Personnel carrying out Antarctic Fieldwork in category B1 or B2 will not normally be offered 'First Aid Plus' training by BASMU, but should obtain First Aid training, to the “First Aid at Work” standard, elsewhere. If project fieldwork requires more than a single summer field season, refresher training is required annually (this may be obtained on board ship or on station), and repeated BASMU training every 3 years, to maintain certification.

Depending on the proposed fieldwork, there may be a requirement to attend a half-day oil-spills training course, which follows the ‘First Aid Plus’ course.

Field Courses

Those who will participate in fieldwork which involves a campaign based away from a BAS station must also attend the Field Training Course. This is held in Derbyshire, and provides instruction and practical training in Antarctic camp craft, along with glacier travel techniques and crevasse rescue under simulated conditions. This foundation course will be reinforced with further training in the Antarctic. Refresher training will be required every 3 years, for those who have previously undertaken this course. The Field Training Course also provides instruction and practical training in sub-Antarctic camp-craft, navigation and rescue techniques under simulated conditions, on the Derbyshire gritstone crags.

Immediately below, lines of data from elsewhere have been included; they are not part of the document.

/-- CAPTURE_READ part 1 (R181). -/
def captureRead1Body (_f : List Byte) (s : State) : Answer :=
  if s.captures.filled.isEmpty then refuse .empty s
  else if s.captures.progress ≠ .part0 then refuse .sequence s
  else
    match readingCapture s with
    | none => refuse .sequence s
    | some c => ⟨.ok, part1Fields c, { s with captures := { s.captures with progress := .part1 } }⟩

/-- CAPTURE_READ part 2 (R181): the slot being read becomes empty. -/
def captureRead2Body (_f : List Byte) (s : State) : Answer :=
  if s.captures.filled.isEmpty then refuse .empty s
  else if s.captures.progress ≠ .part1 then refuse .sequence s
  else
    match readingCapture s with
    | none => refuse .sequence s
    | some c =>
      ⟨.ok, part2Fields c, { s with captures := { s.captures with
        progress := .none, filled := s.captures.filled.filter (fun x => decide (x.slot ≠ s.captures.reading)) } }⟩

/-! ### Notices -/

/-- Bit n - 1 of a set of causes (R178). -/
def inSet (set n : Nat) : Bool := decide (set / 2 ^ (n - 1) % 2 = 1)

/-- The bits 13 to 15 of a set are clear (R178). -/
def setValid (set : Nat) : Bool := decide (set < 8192)

/-- Rewrite the thirteen causes, cause `n` by `f n`. -/
def updateCauses (f : Nat → CauseRec → CauseRec) (s : State) : State :=
  { s with notices := { s.notices with
      causes := Tab.updateAll CauseRec.reset 14 (fun n r => if n = 0 then r else f n r) s.notices.causes } }

/-- The effect of NOTICE_SET (R178). -/
def setEnables (master : Bool) (set : Nat) (s : State) : State :=
  let s1 := updateCauses (fun n r => { r with enabled := inSet set n }) s
  { s1 with notices := { s1.notices with master := master } }

/-- NOTICE_SET (R178). -/
def noticeSetBody (f : List Byte) (s : State) : Answer :=
  if 1 < at1 f 0 ∨ setValid (at2 f 1) = false then refuse .badField s
  else done (setEnables (decide (at1 f 0 = 1)) (at2 f 1) s)

/-- NOTICE_CLEAR (R178). -/
def noticeClearBody (f : List Byte) (s : State) : Answer :=
  if setValid (at2 f 0) = false then refuse .badField s
  else done (updateCauses (fun n r => if inSet (at2 f 0) n then { r with latched := false } else r) s)

/-! ### Counters -/

/-- COUNTER_SET (R182). -/
def counterSetBody (f : List Byte) (s : State) : Answer :=
  if 3 < at1 f 0 then refuse .badIndex s
  else if 17 < at1 f 1 ∨ 15 < at1 f 2 ∨ 16 < at1 f 3 ∨ 1 < at1 f 4 then refuse .badField s
  else done (setCounter s (at1 f 0) ⟨0, false, at1 f 1, BitVec.ofNat 4 (at1 f 2), at1 f 3, decide (at1 f 4 = 1)⟩)

/-- The overflow flags as one byte, bit n for counter n (R183). -/
def overflowByte (s : State) : Nat :=
  ([0, 1, 2, 3].map (fun i => if (counterAt s i).overflow then 2 ^ i else 0)).foldl (· + ·) 0

/-- COUNTER_READ (R183). -/
def counterReadBody (s : State) : Answer :=
  ⟨.ok, [0, 1, 2, 3].flatMap (fun i => num4 (counterAt s i).value.toNat) ++ [0, 1, 2, 3].flatMap (fun i => num1 (counterAt s i).event) ++
    num1 (overflowByte s) ++ flag s.counters.frozen, s⟩

/-- Set or clear the frozen flag (R183). -/
def setFrozen (b : Bool) (s : State) : State := { s with counters := { s.counters with frozen := b } }

/-- Rewrite the four counters. -/
def updateCounters (f : Counter → Counter) (s : State) : State :=
  { s with counters := { s.counters with table := Tab.updateAll Counter.reset 4 (fun _ k => f k) s.counters.table } }

/-! ### The store -/

/-- STORE_SAVE (R185): the marker is erased as the save begins. -/
def storeSaveBody (s : State) : Answer :=
  if tablesBusy s then refuse .busy s
  else if s.layout ≠ .active then refuse .noLayout s
  else ⟨.accepted, [], { s with store := { s.store with op := .save, marker := false, valid := false } }⟩

/-- The layout as STORE_LOAD leaves it at acceptance: from ACTIVE the committed solution is withdrawn (R24, R187). -/
def beginLoad (s : State) : State :=
  let s1 := if s.layout = .active then withdraw s else s
  { s1 with layout := .reloading, store := { s1.store with op := .load } }

/-- STORE_LOAD (R187). -/
def storeLoadBody (s : State) : Answer :=
  if tablesBusy s then refuse .busy s
  else if s.mode.mode ≠ .maint then refuse .wrongMode s
  else if anyLatched s then refuse .hazardLatched s
  else if s.store.valid = false then refuse .noLayout s
  else ⟨.accepted, [], beginLoad s⟩

/-! ### The address -/

/-- The response slot is emptied with what it holds; the entry of a discarded response leaves the queue (R146, R166). -/
def dropResponse (s : State) : State :=
  match s.requests.slot with
  | none => s
  | some r => responseTaken r s

/-- What the router drops as it becomes unaddressed (R146, R119). -/
def dropOwn (s : State) : State :=
  let s1 := dropResponse (clearDue s)
  { s1 with signs := { s1.signs with defaultSlot := false }, forward := { s1.forward with resend := none } }

/-- The address held becomes the retired address for 2 s (R146). -/
def retire (old : Nat) : Option Retired := if old = 0 then none else some ⟨old, millis Config.retiredMs⟩

/-- A change of the address (R146). -/
def changeAddress (new : Nat) (s : State) : State :=
  let s1 := if new = 0 then dropOwn s else s
  { s1 with cadence := { s1.cadence with round := [] }, node := { s1.node with address := new, retired := retire s1.node.address } }

/-- ADDRESS_TAKE (R146): the straps are read; an address equal to the one held changes nothing. -/
def addressTakeBody (straps : Byte) (s : State) : Answer :=
  let s1 := { s with node := { s.node with straps := straps } }
  let a := strapAddress straps
  ⟨.ok, num1 a, if a = s.node.address then s1 else changeAddress a s1⟩

/-! ### Meanings -/

/-- A body for a kind without fields. -/
def plain (body : State → Answer) (_e : ReqEntry) (s : State) : Answer := body s

/-- LAYOUT_OPEN (R20). -/
def execLayoutOpen (s : State) : Host.Outcome State Fault Refusal := run s (request .layoutOpen (plain layoutOpenBody))
/-- LAYOUT_CLOSE (R21). -/
def execLayoutClose (s : State) : Host.Outcome State Fault Refusal := run s (request .layoutClose layoutCloseBody)
/-- LAYOUT_DISCARD (R24). -/
def execLayoutDiscard (s : State) : Host.Outcome State Fault Refusal := run s (request .layoutDiscard layoutDiscardBody)
/-- MODE_SET with target QUIET (R125). -/
def execModeSetQuiet (s : State) : Host.Outcome State Fault Refusal :=
  run s (request .modeSetQuiet (plain (fun s => withMode (modeSetBody .quiet s))))
/-- MODE_SET with target STANDBY (R125). -/
def execModeSetStandby (s : State) : Host.Outcome State Fault Refusal :=
  run s (request .modeSetStandby (plain (fun s => withMode (modeSetBody .standby s))))
/-- MODE_SET with target MAINT (R125). -/
def execModeSetMaint (s : State) : Host.Outcome State Fault Refusal :=
  run s (request .modeSetMaint (plain (fun s => withMode (modeSetBody .maint s))))
/-- MODE_SET with target EVAC (R125). -/
def execModeSetEvac (s : State) : Host.Outcome State Fault Refusal :=
  run s (request .modeSetEvac (plain (fun s => withMode (modeSetEvacBody s))))
/-- MODE_SET with no valid target (R125, check 1). -/
def execModeSetBadTarget (s : State) : Host.Outcome State Fault Refusal :=
  run s (request .modeSetBadTarget (plain (fun s => withMode (refuse .badField s))))
/-- EVAC_CANCEL (R126). -/
def execEvacCancel (s : State) : Host.Outcome State Fault Refusal :=
  run s (request .evacCancel (plain (fun s => withMode (evacCancelBody s))))
/-- ZONE_RESET (R41, R42). -/
def execZoneReset (s : State) : Host.Outcome State Fault Refusal := run s (request .zoneReset (needing 1 (zoneBody resetZone)))
/-- ZONE_ISOLATE with setting on (R41, R43). -/
def execZoneIsolateOn (s : State) : Host.Outcome State Fault Refusal :=
  run s (request .zoneIsolateOn (needing 2 (zoneBody (fun z => isolateZone z true))))
/-- ZONE_ISOLATE with setting off (R41, R43). -/
def execZoneIsolateOff (s : State) : Host.Outcome State Fault Refusal :=
  run s (request .zoneIsolateOff (needing 2 (zoneBody (fun z => isolateZone z false))))
/-- ZONE_ISOLATE with a setting that is neither on nor off (R41): BAD_INDEX is checked first. -/
def execZoneIsolateBadSetting (s : State) : Host.Outcome State Fault Refusal :=
  run s (request .zoneIsolateBadSetting (needing 2 (fun f s =>
    if Config.zoneCount ≤ at1 f 0 then refuse .badIndex s else refuse .badField s)))
/-- ZONE_CONFIRM (R41, R44). -/
def execZoneConfirm (s : State) : Host.Outcome State Fault Refusal := run s (request .zoneConfirm (needing 1 (zoneBody confirmZone)))
/-- EXIT_SET (R46, R47). -/
def execExitSet (s : State) : Host.Outcome State Fault Refusal := run s (request .exitSet (needing 4 exitSetBody))
/-- SOLVE_NOW (R59). -/
def execSolveNow (s : State) : Host.Outcome State Fault Refusal := run s (request .solveNow (plain solveNowBody))
/-- CAPTURE_TAKE (R180). -/
def execCaptureTake (s : State) : Host.Outcome State Fault Refusal := run s (request .captureTake (plain captureTakeBody))
/-- CAPTURE_READ part 0 (R181). -/
def execCaptureReadPart0 (s : State) : Host.Outcome State Fault Refusal :=
  run s (request .captureReadPart0 (needing 1 captureRead0Body))
/-- CAPTURE_READ part 1 (R181). -/
def execCaptureReadPart1 (s : State) : Host.Outcome State Fault Refusal :=
  run s (request .captureReadPart1 (needing 1 captureRead1Body))
/-- CAPTURE_READ part 2 (R181). -/
def execCaptureReadPart2 (s : State) : Host.Outcome State Fault Refusal :=
  run s (request .captureReadPart2 (needing 1 captureRead2Body))
/-- CAPTURE_READ of a part above 2 (R181). -/
def execCaptureReadBadPart (s : State) : Host.Outcome State Fault Refusal :=
  run s (request .captureReadBadPart (plain (refuse .badField)))
/-- INCIDENT_RELEASE (R179). -/
def execIncidentRelease (s : State) : Host.Outcome State Fault Refusal :=
  run s (request .incidentRelease (plain (fun s => done { s with captures := { s.captures with lockClosed := false } })))
/-- NOTICE_SET (R178). -/
def execNoticeSet (s : State) : Host.Outcome State Fault Refusal := run s (request .noticeSet (needing 3 noticeSetBody))
/-- NOTICE_CLEAR (R178). -/
def execNoticeClear (s : State) : Host.Outcome State Fault Refusal := run s (request .noticeClear (needing 2 noticeClearBody))
/-- COUNTER_SET (R182). -/
def execCounterSet (s : State) : Host.Outcome State Fault Refusal := run s (request .counterSet (needing 5 counterSetBody))
/-- COUNTER_READ (R183). -/
def execCounterRead (s : State) : Host.Outcome State Fault Refusal := run s (request .counterRead (plain counterReadBody))
/-- COUNTER_CONTROL action FREEZE (R183). -/
def execFreeze (s : State) : Host.Outcome State Fault Refusal := run s (request .freeze (plain (fun s => done (setFrozen true s))))
/-- COUNTER_CONTROL action UNFREEZE (R183). -/
def execUnfreeze (s : State) : Host.Outcome State Fault Refusal := run s (request .unfreeze (plain (fun s => done (setFrozen false s))))
/-- COUNTER_CONTROL action ZERO_ALL (R183). -/
def execZeroAll (s : State) : Host.Outcome State Fault Refusal :=
  run s (request .zeroAll (plain (fun s => done (updateCounters (fun k => { k with value := 0 }) s))))
/-- COUNTER_CONTROL action CLEAR_OVERFLOW (R183). -/
def execClearOverflow (s : State) : Host.Outcome State Fault Refusal :=
  run s (request .clearOverflow (plain (fun s => done (updateCounters (fun k => { k with overflow := false }) s))))
/-- COUNTER_CONTROL with an action above 3 (R183). -/
def execCounterControlBadAction (s : State) : Host.Outcome State Fault Refusal :=
  run s (request .counterControlBadAction (plain (refuse .badField)))
/-- STORE_SAVE (R185). -/
def execStoreSave (s : State) : Host.Outcome State Fault Refusal := run s (request .storeSave (plain storeSaveBody))
/-- STORE_LOAD (R187). -/
def execStoreLoad (s : State) : Host.Outcome State Fault Refusal := run s (request .storeLoad (plain storeLoadBody))
/-- ADDRESS_TAKE (R146). -/
def execAddressTake (straps : Byte) (s : State) : Host.Outcome State Fault Refusal :=
  run s (request .addressTake (plain (addressTakeBody straps)))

Personal Survival Techniques Training

All BAS personnel and visitors engaged on a research cruise will be required to hold a valid STCW 95 (Standards of Training, Certification and Watch-keeping) Personal Survival Techniques certificate. This is the internationally agreed standard of personal survival training required for seafarers. The training is available at most UK maritime colleges and courses must be arranged individually by the Principal Investigator. A list of available course centres can be obtained from the Antarctic Funding Office (email: afibas@bas.ac.uk). Training fees will not be the responsibility of BAS and should be costed into a full proposal. Personnel in transit only, on BAS vessels, will not be expected to undertake this training.

On joining ship, personnel will be required to produce their certificate to the ship’s Master, who holds all marine certificates in case of an inspection. Without this certificate, personnel will not be permitted to join the ship.

Continuing training and drills are part of the ethos of the STCW 95 provisions. All personnel will be expected to comply with on-board briefings and drills.